def State.mmaOf (s : State) (c : Nat) (q : QCmd) : Mma :=
  let w := q.word
  let ta := fld w 109 106
  let tb := fld w 105 102
  let p := (pairW (fld w 100 97) (fld w 96 93) (bit w 90) (bit w 89)).getD (4, false)
  { set := fld w 111 110, zero := bit w 101, k := fld w 88 69 + 1, koff := (q.ops.getD 0 0).toNat, w := p.1, int := p.2,
    a := { td := ta, d := s.td c ta, fmt := fld w 100 97, signed := bit w 92, mx := bit w 90 },
    b := { td := tb, d := s.td c tb, fmt := fld w 96 93, signed := bit w 91, mx := bit w 89 } }

/-- Slices of an MMA (R92). -/
def Mma.slices (m : Mma) : Nat := (m.k + m.w - 1) / m.w

/-- The first byte past what an operand in the store reads over K indices koff to koff + k − 1 (R108). -/
def MOp.endByte (o : MOp) (koff k : Nat) : Nat :=
  let w := fmtBits o.fmt
  if dLAYOUT o.d = 0 then dADDR o.d + 31 * dSTRIDE o.d + (w * (koff + k) + 7) / 8
  else dADDR o.d + (koff + k - 1) * dSTRIDE o.d + 4 * w

/-- The first byte past the scales an MX operand in the store reads (R109). -/
def MOp.scaleEnd (o : MOp) (koff k : Nat) : Nat :=
  let nb := (k + 31) / 32
  if dLAYOUT o.d = 0 then dSCALE o.d + 31 * dSSTRIDE o.d + koff / 32 + nb else dSCALE o.d + (koff / 32 + nb - 1) * dSSTRIDE o.d + 32

/-- Whether koff breaks R108's alignment for an operand. -/
def MOp.koffBad (o : MOp) (koff : Nat) : Bool :=
  ((o.fmt == 7 || o.fmt == 9) && koff % 2 != 0) || ((o.fmt == 5 || o.fmt == 6) && koff % 4 != 0) || (o.mx && koff % 32 != 0)

/-- The checks on one operand (R118). -/
def Mma.opFails (m : Mma) (o : MOp) (isB : Bool) : List ArrFail :=
  let store := dSRC o.d == 0
  let stream := isB && dSRC o.d == 1
  failsOf [
    (dReserved o.d, (1, o.td)),
    (dADDR o.d % 16 != 0 || dSTRIDE o.d % 16 != 0, (2, o.td)),
    (store && (decide (0x40_0000 < o.endByte m.koff m.k) || (o.mx && decide (0x40_0000 < o.scaleEnd m.koff m.k))), (3, o.td)),
    (!stream && o.koffBad m.koff, (4, o.td)),
    (decide (2 ≤ dSRC o.d) || (!isB && dSRC o.d == 1) || (stream && (dADDR o.d != 0 || dSTRIDE o.d != 0 || dLAYOUT o.d != 0)), (5, o.td)),
    (stream && m.k % m.w != 0, (6, o.td))]

/-! ### MMA: one slice (R91 to R93, R105, R108 to R110) -/

/-- `n` elements of `w` bits from a byte offset on, each with whether it draws on poison. -/
def elemsOf (w n : Nat) (bs : List PByte) : List (Nat × Bool) :=
  let raw := bs.map (fun x => x.1)
  (upTo n).map (fun i =>
    (elemOfBytes w raw i, ((bs.drop (w * i / 8)).take ((w * i + w - 1) / 8 + 1 - w * i / 8)).any (fun x => x.2)))

/-- Element lists of the 32 rows or columns of a slice, K indices k0 to k0 + n − 1 (R108); an element draws on the pieces its bytes lie in. -/
def State.operandRows (s : State) (c : Nat) (o : MOp) (koff k0 n : Nat) : List (List (Nat × Bool)) :=
  let w := fmtBits o.fmt
  if dLAYOUT o.d = 0 then
    (upTo 32).map (fun i => elemsOf w n (s.readPB (cellKey c (dADDR o.d + i * dSTRIDE o.d + w * (koff + k0) / 8)) ((w * n + 7) / 8)))
  else
    let runs := (upTo n).map (fun j => elemsOf w 32 (s.readPB (cellKey c (dADDR o.d + (koff + k0 + j) * dSTRIDE o.d)) (4 * w)))
    (upTo 32).map (fun i => runs.map (fun r => r.getD i (0, false)))

/-- The bytes that `operandRows` reads, in the order of rows, or of K where the operand is K-strided. -/
def MOp.sliceRuns (o : MOp) (koff k0 n : Nat) : List (Nat × Nat) :=
  let w := fmtBits o.fmt
  if dLAYOUT o.d = 0 then (upTo 32).map (fun i => (dADDR o.d + i * dSTRIDE o.d + w * (koff + k0) / 8, (w * n + 7) / 8))
  else (upTo n).map (fun j => (dADDR o.d + (koff + k0 + j) * dSTRIDE o.d, 4 * w))

/-- Offset of the scale of row or column i, block j (R109). -/
def MOp.scaleOff (o : MOp) (koff i j : Nat) : Nat :=
  if dLAYOUT o.d = 0 then dSCALE o.d + i * dSSTRIDE o.d + koff / 32 + j else dSCALE o.d + (koff / 32 + j) * dSSTRIDE o.d + i

/-- The scales of the blocks that a slice's K indices lie in, one list per row or column. -/
def State.operandScales (s : State) (c : Nat) (o : MOp) (koff k0 n : Nat) : List (List (Nat × Bool)) :=
  if o.mx then
    (upTo 32).map (fun i => (upTo ((k0 + n - 1) / 32 - k0 / 32 + 1)).map (fun j =>
      let off := o.scaleOff koff i (k0 / 32 + j)
      ((s.memB (cellKey c off)).toNat, s.poisoned (cellKey c off))))
  else List.replicate 32 []

/-- The scale bytes that `operandScales` reads. -/
def MOp.scaleRuns (o : MOp) (koff k0 n : Nat) : List (Nat × Nat) :=
  if o.mx then ((upTo 32).map (fun i => (upTo ((k0 + n - 1) / 32 - k0 / 32 + 1)).map (fun j => (o.scaleOff koff i (k0 / 32 + j), 1)))).flatten
  else []

/-- Bytes of headrace payload per slice with its scales (R110). -/
def Mma.streamBytes (m : Mma) : Nat := 4 * m.w * fmtBits m.b.fmt + (if m.b.mx then 32 * (m.w / 32) else 0)

/-- The columns of a slice payload from the headrace, and their scales (R110). -/
def Mma.streamRows (m : Mma) (bs : List PByte) : List (List (Nat × Bool)) × List (List (Nat × Bool)) :=
  let w := fmtBits m.b.fmt
  let run := m.w * w / 8
  let cols := (upTo 32).map (fun j => elemsOf w m.w ((bs.drop (j * run)).take run))
  let sc := bs.drop (32 * run)
  (cols, if m.b.mx then (upTo 32).map (fun j => (upTo (m.w / 32)).map (fun q =>
      match sc[32 * q + j]? with
      | some x => (x.1.toNat, x.2)
      | none => (127, false)))
    else List.replicate 32 [])

/-- One row or column of a slice, ready: exact element values, raw encodings, scales, and whether anything it draws on is poison. -/
structure Lane where
  vals : List FpVal
  ints : List Int
  raw : List Nat
  scales : List Nat
  pz : Bool
deriving DecidableEq, Repr

/-- Make lanes of an operand's rows and scales. -/
def lanesOf (o : MOp) (rows scales : List (List (Nat × Bool))) : List Lane :=
  (rows.zip scales).map (fun (r, sc) =>
    { vals := r.map (fun e => elemVal o.fmt o.signed o.mx e.1), ints := if isIntFmt o.fmt then r.map (fun e => elemInt o.fmt o.signed e.1) else [],
      raw := r.map (fun e => e.1), scales := sc.map (fun e => e.1), pz := r.any (fun e => e.2) || sc.any (fun e => e.2) })

/-- A NaN origin inside one unit: stage, K index, and what the record holds of it. The scales are those of a product's elements (stages 0 and 8); R104 names no scale for the addends
of stages 1 to 7, and the model records 0 there (log 36, DESIGN CHOICE). -/
structure UnitOrigin where
  stage : Nat
  k : Nat
  a : Nat
  b : Nat
  sa : Nat := 0
  sb : Nat := 0
deriving DecidableEq, Repr

/-- The origin that comes first within a unit: lower stage, then lower K (R103). -/
def minOrigin (x y : Option UnitOrigin) : Option UnitOrigin :=
  match x, y with
  | none, y => y
  | x, none => x
  | some a, some b => if b.stage < a.stage || (b.stage == a.stage && decide (b.k < a.k)) then some b else some a

/-- A product with its scales (R91), and its origin (R102): an invalid operation, or with INPUT a consumed NaN element (stage 0) or scale 0xFF (stage 8). -/
def product (input : Bool) (k : Nat) (a b : FpVal) (ra rb sa sb : Nat) (ma mb : Bool) : Nat × Nat × Option UnitOrigin :=
  let o (stage : Nat) : Option UnitOrigin :=
    some { stage := stage, k := k, a := ra, b := rb, sa := if ma then sa else 0, sb := if mb then sb else 0 }
  if a.isNan || b.isNan then (nan32, flINV, if input then o 0 else none)
  else if sa = 0xFF || sb = 0xFF then (nan32, flINV, if input then o 8 else none)
  else
    match mulVal a b with
    | (.nan, f) => (nan32, f, o 0)
    | (.fin s m e, _) =>
      let (r, f) := enc32 (.fin s m (e + ((sa + sb : Nat) : Int) - 254))
      (r, f, none)
    | (v, _) => ((enc32 v).1, 0, none)

/-- The products of a unit's slice, K indices from k on: result, K index, joined flags, first origin. -/
def products (input : Bool) (k0 : Nat) (ma mb : Bool) (la lb : Lane) : Nat → List FpVal → List FpVal → List Nat → List Nat → List (Nat × Nat) × Nat × Option UnitOrigin
  | k, a :: as, b :: bs, ra :: ras, rb :: rbs =>
    let j := k / 32 - k0 / 32
    let (r, f, o) := product input k a b ra rb (if ma then la.scales.getD j 127 else 127) (if mb then lb.scales.getD j 127 else 127) ma mb
    let (rs, fs, os) := products input k0 ma mb la lb (k + 1) as bs ras rbs
    ((r, k) :: rs, f ||| fs, minOrigin o os)
  | _, _, _, _, _ => ([], 0, none)

/-- One level of the tree (R92): neighbours added; an origin is a NaN from operands that are none. -/
def treeLevel (stage : Nat) : List (Nat × Nat) → List (Nat × Nat) × Nat × Option UnitOrigin
  | (x, k) :: (y, _) :: rest =>
    let (z, f) := add32 x y
    let o : Option UnitOrigin := if isNan32 z && !isNan32 x && !isNan32 y then some { stage := stage, k := k, a := x, b := y } else none
    let (rs, fs, os) := treeLevel stage rest
    ((z, k) :: rs, f ||| fs, minOrigin o os)
  | l => (l, 0, none)

/-- The levels of the tree from a stage on; `fuel` bounds them. -/
def treeSum : Nat → Nat → List (Nat × Nat) → Nat × Nat × Option UnitOrigin
  | 0, _, l => ((l.getD 0 (0, 0)).1, 0, none)
  | fuel + 1, stage, l =>
    match l with
    | _ :: _ :: _ =>
      let (l1, f1, o1) := treeLevel stage l
      let (r, f2, o2) := treeSum fuel (stage + 1) l1
      (r, f1 ||| f2, minOrigin o1 o2)
    | l => ((l.getD 0 (0, 0)).1, 0, none)

/-- One unit's slice in floating point (R92): the new accumulator, the flags and the first origin. `first` tells slice 0, whose accumulator is the command's input. -/
def unitFp (input first : Bool) (m : Mma) (k0 : Nat) (acc : Nat) (la lb : Lane) : Nat × Nat × Option UnitOrigin :=
  let (ps, f1, o1) := products input k0 m.a.mx m.b.mx la lb k0 la.vals lb.vals la.raw lb.raw
  let pad := (upTo (m.w - ps.length)).map (fun j => (0, k0 + ps.length + j))
  let (sum, f2, o2) := treeSum 7 1 (ps ++ pad)
  let (r, f3) := add32 acc sum
  let o3 : Option UnitOrigin :=
    if isNan32 r && ((!isNan32 acc && !isNan32 sum) || (isNan32 acc && first && input)) then some { stage := 7, k := k0, a := acc, b := sum } else none
  (r, f1 ||| f2 ||| f3, minOrigin o1 (minOrigin o2 o3))

/-- One unit's slice in integers (R93). -/
def unitInt (acc : Nat) (la lb : Lane) : Nat × Nat × Option UnitOrigin :=
  let sum := ((la.ints.zip lb.ints).map (fun (x, y) => x * y)).sum
  let t := sext 32 acc + sum
  (intBits 32 t, if t < -(2 ^ 31 : Int) || (2 ^ 31 : Int) ≤ t then flIOV else 0, none)

/-- Every unit of the grid: elements (with poison), flags, and the first origin in row, then column order (R103, R105, R435). -/
def gridSlice (input first : Bool) (m : Mma) (k0 : Nat) (as bs : List Lane) (acc : List (Nat × Bool)) : List (Nat × Bool) × Nat × Option NanOrigin :=
  let empty : Lane := { vals := [], ints := [], raw := [], scales := [], pz := false }
  let cell (i : Nat) : (Nat × Bool) × Nat × Option NanOrigin :=
    let la := as.getD (i / 32) empty
    let lb := bs.getD (i % 32) empty
    let (v, pz) := acc.getD i (0, false)
    if la.pz || lb.pz || pz then ((v, true), 0, none)
    else
      let (r, f, o) := if m.int then unitInt v la lb else unitFp input first m k0 v la lb
      ((r, false), f, o.map (fun u => {
        unit := 1, stage := u.stage, fmtA := m.a.fmt, fmtB := m.b.fmt, row := i / 32, col := i % 32, k := u.k, aBits := u.a, bBits := u.b,
        scaledA := m.a.mx, scaledB := m.b.mx, scaleA := u.sa, scaleB := u.sb }))
  let rs := (upTo 1024).map cell
  (rs.map (fun x => x.1), rs.foldl (fun f x => f ||| x.2.1) 0, rs.foldl (fun o x => firstOrigin o x.2.2) none)

/-- MMA (R115): the checks of R118, the zeroing of the set, and the count of slices. -/
def execMma (c : CellId) (ph : Phase) (s : State) : Out := powered s <|
  match ph with
  | .dispatch => done s (s.dispatch c cMMA)
  | .execute => done s (s.arrExec c cMMA
      (fun y s =>
        let m := s.mmaOf c y.cmd
        let s1 := if m.zero then s.writeSet c m.set (List.replicate 1024 (0, false)) else s
        let s2 := if dSRC m.b.d = 1 then s1.hrBegin c else s1
        (s2, { y with total := m.slices }))
      (fun y =>
        let m := s.mmaOf c y.cmd
        m.opFails m.a false ++ m.opFails m.b true))

/-- The elements of an MMA's set with whether they draw on poison (R435): before the first slice, every element of a poisoned piece; later, those that a slice fed with poison, and
those of a piece that is poisoned although no slice poisoned it. A slice writes its whole piece as poison, and an unfed element of it is computed as without poison. -/
def State.mmaAcc (s : State) (c : Nat) (m : Mma) (y : ArrX) : List (Nat × Bool) :=
  let fed (i : Nat) : Bool := y.fed.getLsbD i
  ((upTo 1024).zip (s.readSet c m.set)).map (fun (i, e) => (e.1, fed i || (e.2 && (upTo 8).all (fun j => !fed (i / 8 * 8 + j)))))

********************

*Work order*:
Write out, exactly and with nothing else, the lines of the listing above from its first line through the line with "let nb := (k + 31) / 32".

*Your response*:
def State.mmaOf (s : State) (c : Nat) (q : QCmd) : Mma :=
  let w := q.word
  let ta := fld w 109 106
  let tb := fld w 105 102
  let p := (pairW (fld w 100 97) (fld w 96 93) (bit w 90) (bit w 89)).getD (4, false)
  { set := fld w 111 110, zero := bit w 101, k := fld w 88 69 + 1, koff := (q.ops.getD 0 0).toNat, w := p.1, int := p.2,
    a := { td := ta, d := s.td c ta, fmt := fld w 100 97, signed := bit w 92, mx := bit w 90 },
    b := { td := tb, d := s.td c tb, fmt := fld w 96 93, signed := bit w 91, mx := bit w 89 } }

/-- Slices of an MMA (R92). -/
def Mma.slices (m : Mma) : Nat := (m.k + m.w - 1) / m.w

/-- The first byte past what an operand in the store reads over K indices koff to koff + k − 1 (R108). -/
def MOp.endByte (o : MOp) (koff k : Nat) : Nat :=
  let w := fmtBits o.fmt
  if dLAYOUT o.d = 0 then dADDR o.d + 31 * dSTRIDE o.d + (w * (koff + k) + 7) / 8
  else dADDR o.d + (koff + k - 1) * dSTRIDE o.d + 4 * w

/-- The first byte past the scales an MX operand in the store reads (R109). -/
def MOp.scaleEnd (o : MOp) (koff k : Nat) : Nat :=
  let nb := (k + 31) / 32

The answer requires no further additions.